By any measure, Alzheimer’s disease is a neurodegenerative condition with a massive impact. Currently more than 7 million Americans over 65 are living with this progressive, memory-robbing illness, which brings steady decline and heartbreak for those living with the disease and the millions of family members and friends who care for them.
To get a better handle on how this outsized disease begins in the brain, Johns Hopkins pathologist Meaghan O’Malley Morris is looking small, very small — to a 2-millimeter-wide region buried deep in the brain stem known as the locus coeruleus (LC). Specifically, her team is zeroing in on the very earliest formation of abnormal Tau protein in the LC, and then tracing how those abnormal Tau proteins accumulate and spread to other regions in the brain. Tau protein is an important target, since it is known to clump and produce tangles that are implicated in Alzheimer’s disease, notes Morris, who is the Anne and C. Michael Armstrong CIM Human Aging Project (HAP) Scholar.
“Thanks to funding I have received as a HAP Scholar, our lab has been able to take a step into more advanced protein studies, known as spatial proteomics, to look at which proteins in which cell types are associated with the early formation and the spread of Tau,” says Morris, who earned her M.D./Ph.D. from Johns Hopkins and also completed her residency and fellowship training here.
To get a better picture of how the disease “gets off the ground,” Morris and her team are examining the post-mortem brain tissue of people ages 16–65, a period in the human age span before symptoms of Alzheimer’s disease would typically appear.

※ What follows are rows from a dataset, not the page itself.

/-- The result of a tree whose members are all absent (R33). -/
def emptySum (_f : Fm) : Nat := 0
def emptyMax (f : Fm) : Nat := if f.isFloat then withSign f true f.infBits else wrapN f.bits (intLo f)
def emptyMin (f : Fm) : Nat := if f.isFloat then f.infBits else wrapN f.bits (intHi f)

/-- The carry of the first piece of a scan (R34): −0 for a floating sum, 0 otherwise. -/
def scanZero (f : Fm) : Nat := if f.isFloat then withSign f true 0 else 0

/-! ### The leaf adder (R29) -/

/-- One product of a multiply group: not a number, 0 × ∞ (which raises NV), an infinity, or P·2^X. -/
inductive Prod where
  | nan
  | bad
  | inf (neg : Bool)
  | fin (p : Int) (x : Int)
deriving DecidableEq, Repr

/-- The product of two elements as an integer significand and an exponent (R29). -/
def prodOf (a b : Val) : Prod :=
  if a.isNan || b.isNan then .nan
  else
    match a, b with
    | .fin s m e _, .fin s' m' e' _ =>
      let p : Int := (m * m' : Nat)
      .fin (if s != s' then -p else p) (e + e')
    | _, _ => if a.isZero || b.isZero then .bad else .inf (a.sign != b.sign)

/-- AlignTrunc of R38: the sum of the aligned, truncated terms and the exponent of its unit. -/
def alignTrunc (fw : Nat) (ps : List (Int × Int)) : Int × Int :=
  let nz := ps.filter fun p => p.1 != 0
  match nz with
  | [] => (0, 0)
  | p :: l =>
    let xm := l.foldl (fun a q => max a q.2) p.2
    let term (q : Int × Int) : Int :=
      let k := q.2 - xm + fw
      if 0 ≤ k then q.1 * (2 ^ k.toNat : Nat) else q.1 / (2 ^ (-k).toNat : Nat)
    (nz.foldl (fun a q => a + term q) 0, xm - fw)

/-- A multiply group: its value after the adder, the exact sum of its products, its NV flag. -/
structure Group where
  v : Val
  exact : Val
  fl : Flags
deriving DecidableEq, Repr

/-- A signed integer in units of 2^e. -/
def intVal2 (s : Int) (e : Int) : Val := if s = 0 then .zero false else .fin (s < 0) s.natAbs e false

/-- The exact sum of finite products (R30, R236). -/
def exactSum (fs : List (Int × Int)) : Val :=
  let x0 := fs.foldl (fun a (q : Int × Int) => min a q.2) 0
  intVal2 (fs.foldl (fun a (q : Int × Int) => a + q.1 * (2 ^ (q.2 - x0).toNat : Nat)) 0) x0

/-- The value of a multiply group (R29); `fw` is `none` for a group summed exactly (R30). -/
def groupVal (fw : Option Nat) (ps : List Prod) : Group :=
  let infs := ps.filterMap fun p => match p with
    | .inf s => some s
    | _ => none
  let nv := ps.any (· == .bad) || (infs.any id && infs.any (!·))
  let fl := if nv then fNV else fNone
  if nv || ps.any (· == .nan) then { v := .nan, exact := .nan, fl := fl }
  else
    match infs with
    | s :: _ => { v := .inf s, exact := .inf s, fl := fl }
    | [] =>
      let fs := ps.filterMap fun p => match p with
        | .fin p x => some (p, x)
        | _ => none
      let ex := exactSum fs
      match fw with
      | some w => let (s, e) := alignTrunc w fs; { v := intVal2 s e, exact := ex, fl := fl }
      | none => { v := ex, exact := ex, fl := fl }

/-- A group entering an FP32 accumulator (R31): one rounding to nearest even; a zero group leaves it as it stands.  NX
and UF compare what is stored with the exact sum of the products, before the adder truncates them (R22, 09_prog_fp8_dot
R236). -/
def accumulate (c : Nat) (g : Group) (sat : Bool) : Nat × Flags :=
  let (r, fl) : Nat × Flags := match g.v with
    | .fin _ 0 _ _ => (c, fNone)
    | v =>
      let (s, fl) := (valOf .fp32 c).add v
      let (r, fl') := roundF .fp32 s 0 sat
      (r, fl ||| fl')
  let cut := !g.v.isNan && !g.v.isInf && g.v.cmp g.exact != 0
  if cut && !(valOf .fp32 c).isNan && !(valOf .fp32 c).isInf && !fl.getLsbD 2 then
    let whole := ((valOf .fp32 c).add g.exact).1
    let inexact := (valOf .fp32 r).cmp whole != 0
    let tiny := if r % 2 ^ 31 = 0 then (roundF .fp32 whole 0 sat).2 &&& fUF != fNone else decide (r % 2 ^ 31 < 2 ^ 23)
    (r, g.fl ||| (if inexact then (if tiny then fNX ||| fUF else fNX) else fNone))
  else (r, g.fl ||| fl)

/-! ### Fingerprint64 (R38): CRC-64 of ECMA-182, not reflected -/

def crcBit (c : BitVec 64) : BitVec 64 :=
  if c.getLsbD 63 then (c <<< 1) ^^^ 0x42F0E1EBA9EA3693 else c <<< 1

def crcBits : Nat → BitVec 64 → BitVec 64
  | 0, c => c
  | n + 1, c => crcBits n (crcBit c)

/-- Fold bytes into a running fingerprint. -/
def fingerprint (c : BitVec 64) : List Byte → BitVec 64
  | [] => c
  | b :: bs => fingerprint (crcBits 8 (c ^^^ (b.zeroExtend 64 <<< 56))) bs

end Sys2Proof
end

In addition to studying the formation and spread of abnormal Tau protein and associated inflammatory cells in the LC, the researchers are also examining the presence of Amyloid beta protein — which is known to accumulate into clumps or plaques in people with Alzheimer’s — to see how the two proteins interact.
“It’s very important for us to figure out what is going on very early in the disease, because by the time people start showing symptoms of Alzheimer’s, there is already a decent amount of Tau and Amyloid that has accumulated,” says Morris.
“It’s very important for us to figure out what is going on very early in the disease, because by the time people start showing symptoms of Alzheimer’s, there is already a decent amount of Tau and Amyloid that has accumulated.” – Meaghan O’Malley Morris
Until recently, traditional proteomic techniques have not been fine-grained enough to offer a useful window into the ultra-tiny locus coeruleus, which is barely the size of a toothpick tip. But thanks to advances in spatial proteomics, which reveals which proteins are active where, Morris and her team can now get down to a 20-micron level, basically the size of a single cell, in their investigations.
They are finding the presence of abnormal Tau protein in nearly all of the brain tissue they examine, even those of younger people under 40.
What causes Tau cells in some people to leave the LC and travel from deep in the brain stem up into regions like the cortex, where they grow into tangles and wreak havoc? How might inflammatory cells surrounding Tau in the LC contribute to Tau’s early formation and growth?
These are among the big questions that Morris and her team are working to shed light on as they tap into the latest advances in proteomics, data science and biostatistics. The answers they find could hold tantalizing clues for stopping Alzheimer’s disease early in its tracks, before it is able to take hold and cause destruction in our brains.
“The funding I have received as the Anne & C. Michael Armstrong CIM HAP Scholar has been crucial to advancing our work,” says Morris. “We are so excited about what lies ahead.”